It is clear that the President's healthcare reform policy is in trouble. Despite Speaker Pelosi's bold assertions, it's stuck on the Hill, and the President's popularity is sinking faster than the Washington Nationals.
The Washington Post has some clues about why this is so.
PRESIDENT OBAMA sometimes presents health-care reform as a pain-free proposition, as simple as choosing the red pill over the blue -- one that's no more effective but costs twice as much… This all-gain-no-pain stance may be politically advisable; people are increasingly edgy about how reform will affect their own health care… But Mr. Obama's soothing bedside manner masks the reality that getting health costs under control will require making difficult choices about what procedures and medications to cover.
In other words, the President isn't being candid, and pretty much everyone knows it; and what he is not being candid about is worrisome.
My favorite economist, Robert Samuelson, does something in his current column that I have seen no one else do: he explains why extending health insurance coverage to the uninsured will cost so much. That may seem obvious, but it isn't. We hear a lot about how many people are uninsured, but not about how many people are not getting adequate healthcare, or how inadequate it is for how many people. If tales of people denied basic healthcare because of a lack of coverage were available, they would be all over the news.
The health care conundrum involves a contradiction that the administration steadfastly obscures: In the short run -- meaning four to eight years -- government cannot both insure the uninsured and rein in health spending. Here's why. The notion that the uninsured get little or no care is a myth: They now receive about 50 percent to 70 percent of the health care of the insured. If they become insured, their health care would rise toward 100 percent; that would increase both government and private health spending, depending on how the insurance is provided.
So the healthcare legislation would extend more treatments to more people. Whatever the costs, at least the aim looks worthy. But critics of the current system (the President above all) incessantly complain that it costs too much money, and that Americans don't get better healthcare for that money. Well, maybe all those inefficiencies in the American system are to blame for the high costs. But is this in fact the case?
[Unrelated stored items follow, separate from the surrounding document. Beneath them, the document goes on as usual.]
-- modPart
@[simp] theorem State.agenda_modPart (s : State) (f : Part → Part) : (s.modPart f).agenda = s.agenda := rfl
@[simp] theorem State.pending_modPart (s : State) (f : Part → Part) : (s.modPart f).pending = s.pending := rfl
@[simp] theorem State.turnEv_modPart (s : State) (f : Part → Part) : (s.modPart f).turnEv = s.turnEv := rfl
@[simp] theorem State.cur_modPart (s : State) (f : Part → Part) : (s.modPart f).cur = s.cur := rfl
@[simp] theorem State.nextId_modPart (s : State) (f : Part → Part) : (s.modPart f).nextId = s.nextId := rfl
@[simp] theorem State.tick_modPart (s : State) (f : Part → Part) : (s.modPart f).tick = s.tick := rfl
@[simp] theorem State.now_modPart (s : State) (f : Part → Part) : (s.modPart f).now = s.now := rfl
@[simp] theorem State.cycle_modPart (s : State) (f : Part → Part) : (s.modPart f).cycle = s.cycle := rfl
@[simp] theorem State.clusters_modPart (s : State) (f : Part → Part) : (s.modPart f).clusters = s.clusters := rfl
@[simp] theorem State.dies_modPart (s : State) (f : Part → Part) : (s.modPart f).dies = s.dies := rfl
@[simp] theorem State.ctxs_modPart (s : State) (f : Part → Part) : (s.modPart f).ctxs = s.ctxs := rfl
@[simp] theorem State.mem_modPart (s : State) (f : Part → Part) : (s.modPart f).mem = s.mem := rfl
@[simp] theorem State.dram_modPart (s : State) (f : Part → Part) : (s.modPart f).dram = s.dram := rfl
@[simp] theorem State.repMem_modPart (s : State) (f : Part → Part) : (s.modPart f).repMem = s.repMem := rfl
@[simp] theorem State.bad_modPart (s : State) (f : Part → Part) : (s.modPart f).bad = s.bad := rfl
@[simp] theorem State.dramBad_modPart (s : State) (f : Part → Part) : (s.modPart f).dramBad = s.dramBad := rfl
@[simp] theorem State.heldWb_modPart (s : State) (f : Part → Part) : (s.modPart f).heldWb = s.heldWb := rfl
@[simp] theorem State.heldSys_modPart (s : State) (f : Part → Part) : (s.modPart f).heldSys = s.heldSys := rfl
@[simp] theorem State.pages_modPart (s : State) (f : Part → Part) : (s.modPart f).pages = s.pages := rfl
@[simp] theorem State.nextFrame_modPart (s : State) (f : Part → Part) : (s.modPart f).nextFrame = s.nextFrame := rfl
@[simp] theorem State.freed_modPart (s : State) (f : Part → Part) : (s.modPart f).freed = s.freed := rfl
@[simp] theorem State.collapse_modPart (s : State) (f : Part → Part) : (s.modPart f).collapse = s.collapse := rfl
@[simp] theorem State.replicas_modPart (s : State) (f : Part → Part) : (s.modPart f).replicas = s.replicas := rfl
@[simp] theorem State.migrating_modPart (s : State) (f : Part → Part) : (s.modPart f).migrating = s.migrating := rfl
@[simp] theorem State.plans_modPart (s : State) (f : Part → Part) : (s.modPart f).plans = s.plans := rfl
@[simp] theorem State.planNo_modPart (s : State) (f : Part → Part) : (s.modPart f).planNo = s.planNo := rfl
@[simp] theorem State.sweeps_modPart (s : State) (f : Part → Part) : (s.modPart f).sweeps = s.sweeps := rfl
@[simp] theorem State.hrt_modPart (s : State) (f : Part → Part) : (s.modPart f).hrt = s.hrt := rfl
@[simp] theorem State.msgs_modPart (s : State) (f : Part → Part) : (s.modPart f).msgs = s.msgs := rfl
@[simp] theorem State.hoopWait_modPart (s : State) (f : Part → Part) : (s.modPart f).hoopWait = s.hoopWait := rfl
@[simp] theorem State.lostDevs_modPart (s : State) (f : Part → Part) : (s.modPart f).lostDevs = s.lostDevs := rfl
@[simp] theorem State.podCtx_modPart (s : State) (f : Part → Part) : (s.modPart f).podCtx = s.podCtx := rfl
@[simp] theorem State.podQ_modPart (s : State) (f : Part → Part) : (s.modPart f).podQ = s.podQ := rfl
@[simp] theorem State.forwards_modPart (s : State) (f : Part → Part) : (s.modPart f).forwards = s.forwards := rfl
@[simp] theorem State.devNum_modPart (s : State) (f : Part → Part) : (s.modPart f).devNum = s.devNum := rfl
@[simp] theorem State.numSet_modPart (s : State) (f : Part → Part) : (s.modPart f).numSet = s.numSet := rfl
@[simp] theorem State.powerLimit_modPart (s : State) (f : Part → Part) : (s.modPart f).powerLimit = s.powerLimit := rfl
@[simp] theorem State.mwErr_modPart (s : State) (f : Part → Part) : (s.modPart f).mwErr = s.mwErr := rfl
@[simp] theorem State.regs_modPart (s : State) (f : Part → Part) : (s.modPart f).regs = s.regs := rfl
@[simp] theorem State.mgmt_modPart (s : State) (f : Part → Part) : (s.modPart f).mgmt = s.mgmt := rfl
@[simp] theorem State.swaps_modPart (s : State) (f : Part → Part) : (s.modPart f).swaps = s.swaps := rfl
@[simp] theorem State.swapDone_modPart (s : State) (f : Part → Part) : (s.modPart f).swapDone = s.swapDone := rfl
@[simp] theorem State.routes_modPart (s : State) (f : Part → Part) : (s.modPart f).routes = s.routes := rfl
@[simp] theorem State.shadowRoutes_modPart (s : State) (f : Part → Part) : (s.modPart f).shadowRoutes = s.shadowRoutes := rfl
@[simp] theorem State.fw_modPart (s : State) (f : Part → Part) : (s.modPart f).fw = s.fw := rfl
@[simp] theorem State.report_modPart (s : State) (f : Part → Part) : (s.modPart f).report = s.report := rfl
@[simp] theorem State.link_modPart (s : State) (f : Part → Part) : (s.modPart f).link = s.link := rfl
@[simp] theorem State.msix_modPart (s : State) (f : Part → Part) : (s.modPart f).msix = s.msix := rfl
@[simp] theorem State.stretch_modPart (s : State) (f : Part → Part) : (s.modPart f).stretch = s.stretch := rfl
@[simp] theorem State.ptp_modPart (s : State) (f : Part → Part) : (s.modPart f).ptp = s.ptp := rfl
@[simp] theorem State.devEnergy_modPart (s : State) (f : Part → Part) : (s.modPart f).devEnergy = s.devEnergy := rfl
@[simp] theorem State.winEnergy_modPart (s : State) (f : Part → Part) : (s.modPart f).winEnergy = s.winEnergy := rfl
@[simp] theorem State.nextEvent_modPart (s : State) (f : Part → Part) : (s.modPart f).nextEvent = s.nextEvent := rfl
@[simp] theorem State.found_modPart (s : State) (f : Part → Part) : (s.modPart f).found = s.found := rfl
@[simp] theorem State.snap_modPart (s : State) (f : Part → Part) : (s.modPart f).snap = s.snap := rfl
Not according to a front page piece in the Washington Post focuses on treatments for the leading cause of American deaths, heart disease. Here is a key passage:
Although inappropriate care, high administrative costs, inflated prices and fraud all add to the country's gigantic medical bill, the biggest driver of the upward curve of health spending has been the discovery of new and better things to do when someone gets sick.
Get that? The reason American healthcare costs have risen so fast are two: one is that we have a lot more old people. Another is that we coming up with new and more expensive medical technologies very fast. Of course the ones we have are always becoming cheaper. But it doesn't help. New high priced treatments are approved by the day.
The American system is more expensive than that of Europe because we have never learned how to say no. Cost control will require some of that. But the President, for good reason, doesn't want to talk about the real problem. Yet he can't make it go away. This is the root of his current difficulty.
I think cost controls is a necessity for the greater good of the system. This is something not being discussed by the President, and it is disingenuous. I haven't seen real talk about reforming the drug companies. Their affect on the current system is enormous. Drug companies are profiting at 5,000% on some of their drugs. ...that just stinks to high heaven.
Posted by: Gregg's Health Insurance News | Tuesday, July 28, 2009 at 12:50 AM
Well, it wouldn't be quite so expensive if Obama is listening to Ezekiel Emanuel and if the rumors about Emanuel's views on the elderly and disabled are true:
http://www.nypost.com/seven/07242009/postopinion/opedcolumnists/deadly_doctors_180941.htm
I'm not sure how reliable the New York Post is, but I'm sure its writers know their facts as well as Obama knew his in GatesGate.
Posted by: Miranda | Tuesday, July 28, 2009 at 01:01 AM
Are the older treatments and technologies actually getting cheaper or is the cost of procedures that have been around for decades getting cheaper? I'm not sure they are or that they aren't rising faster than worker earnings too. And Googling historic cost of medical procedures, etc gets me current costs but no comparisons.